● To do:
Set down exactly the lines below, from the one containing "w.ovf || t.ovf⟩" through the final line, and include no others.

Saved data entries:

———

-- ==== Sys2Proof/Machine/Reduce.lean ====
section
/-! DEFINITION. The two-pass carry-propagation reducer: the carry step, the passes, FE_REDUCE and the meaning of REDUCE (42_reduce.md R140 to R146). -/

namespace Sys2Proof.Machine

/-- The limb vector under reduction and the overflow bit of the computation (42_reduce.md R145; 00_scope.md R13). -/
structure Work where
  x : LimbVec
  ovf : Bool
deriving DecidableEq, Repr

/-- CarryStep(x, i): x[i] loses its carry, rounded to nearest; the carry is returned (42_reduce.md R140). -/
def carryStep (w : Work) (i : Fin 10) : Work × Int :=
  let t := addw (w.x.get i) (half i)
  let c := asr t.val (width i)
  let m := shlw c (width i)
  let d := subw (w.x.get i) m.val
  (⟨w.x.set i d.val, w.ovf || t.ovf || m.ovf || d.ovf⟩, c)

/-- `x[i] <- addw(x[i], c)`: a carry added to its destination limb (42_reduce.md R141 to R143). -/
def addCarry (w : Work) (i : Fin 10) (c : Int) : Work :=
  let t := addw (w.x.get i) c
  ⟨w.x.set i t.val, w.ovf || t.ovf⟩

/-- A carry step on limb 9 whose carry is folded into limb 0 multiplied by 19 (42_reduce.md R141, R143). -/
def foldTop (w : Work) : Work :=
  let wc := carryStep w 9
  let m := mulw 19 wc.2
  addCarry ⟨wc.1.x, wc.1.ovf || m.ovf⟩ 0 m.val

/-- Pass1 (42_reduce.md R141). -/
def pass1 (w : Work) : Work := foldTop w

/-- One link of the chain: a carry step on limb i, its carry added to limb i + 1 (42_reduce.md R142). -/
def chainStep (w : Work) (i : Fin 9) : Work :=
  let wc := carryStep w i.castSucc
  addCarry wc.1 i.succ wc.2

/-- Pass2Chain: limbs 0 to 8, strictly in this order (42_reduce.md R142). -/
def pass2Chain (w : Work) : Work := [0, 1, 2, 3, 4, 5, 6, 7, 8].foldl chainStep w

/-- Pass2Top: the fold of limb 9's carry, with no carry step on limb 0 after it (42_reduce.md R143; 90_conflicts.md C3). -/
def pass2Top (w : Work) : Work := foldTop w

/-- FE_REDUCE (42_reduce.md R144, R145). -/
def feReduce (a : LimbVec) : LimbVec × Bool :=
  let w := pass2Top (pass2Chain (pass1 ⟨a, false⟩))
  (w.x, w.ovf)

/-- REDUCE: the CTRL write that issues it (42_reduce.md R146; 40_command.md R101). FE_REDUCE runs at completion. -/
def execReduce (s : State) : Host.Outcome State Fault Refusal := .next (issue 0b10#2 s)

end Sys2Proof.Machine
end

———

● Exercise answer:
  ⟨w.x.set i t.val, w.ovf || t.ovf⟩

/-- A carry step on limb 9 whose carry is folded into limb 0 multiplied by 19 (42_reduce.md R141, R143). -/
def foldTop (w : Work) : Work :=
  let wc := carryStep w 9
  let m := mulw 19 wc.2
  addCarry ⟨wc.1.x, wc.1.ovf || m.ovf⟩ 0 m.val

/-- Pass1 (42_reduce.md R141). -/
def pass1 (w : Work) : Work := foldTop w

/-- One link of the chain: a carry step on limb i, its carry added to limb i + 1 (42_reduce.md R142). -/
def chainStep (w : Work) (i : Fin 9) : Work :=
  let wc := carryStep w i.castSucc
  addCarry wc.1 i.succ wc.2

/-- Pass2Chain: limbs 0 to 8, strictly in this order (42_reduce.md R142). -/
def pass2Chain (w : Work) : Work := [0, 1, 2, 3, 4, 5, 6, 7, 8].foldl chainStep w

/-- Pass2Top: the fold of limb 9's carry, with no carry step on limb 0 after it (42_reduce.md R143; 90_conflicts.md C3). -/
def pass2Top (w : Work) : Work := foldTop w

/-- FE_REDUCE (42_reduce.md R144, R145). -/
def feReduce (a : LimbVec) : LimbVec × Bool :=
  let w := pass2Top (pass2Chain (pass1 ⟨a, false⟩))
  (w.x, w.ovf)

/-- REDUCE: the CTRL write that issues it (42_reduce.md R146; 40_command.md R101). FE_REDUCE runs at completion. -/
def execReduce (s : State) : Host.Outcome State Fault Refusal := .next (issue 0b10#2 s)

end Sys2Proof.Machine
end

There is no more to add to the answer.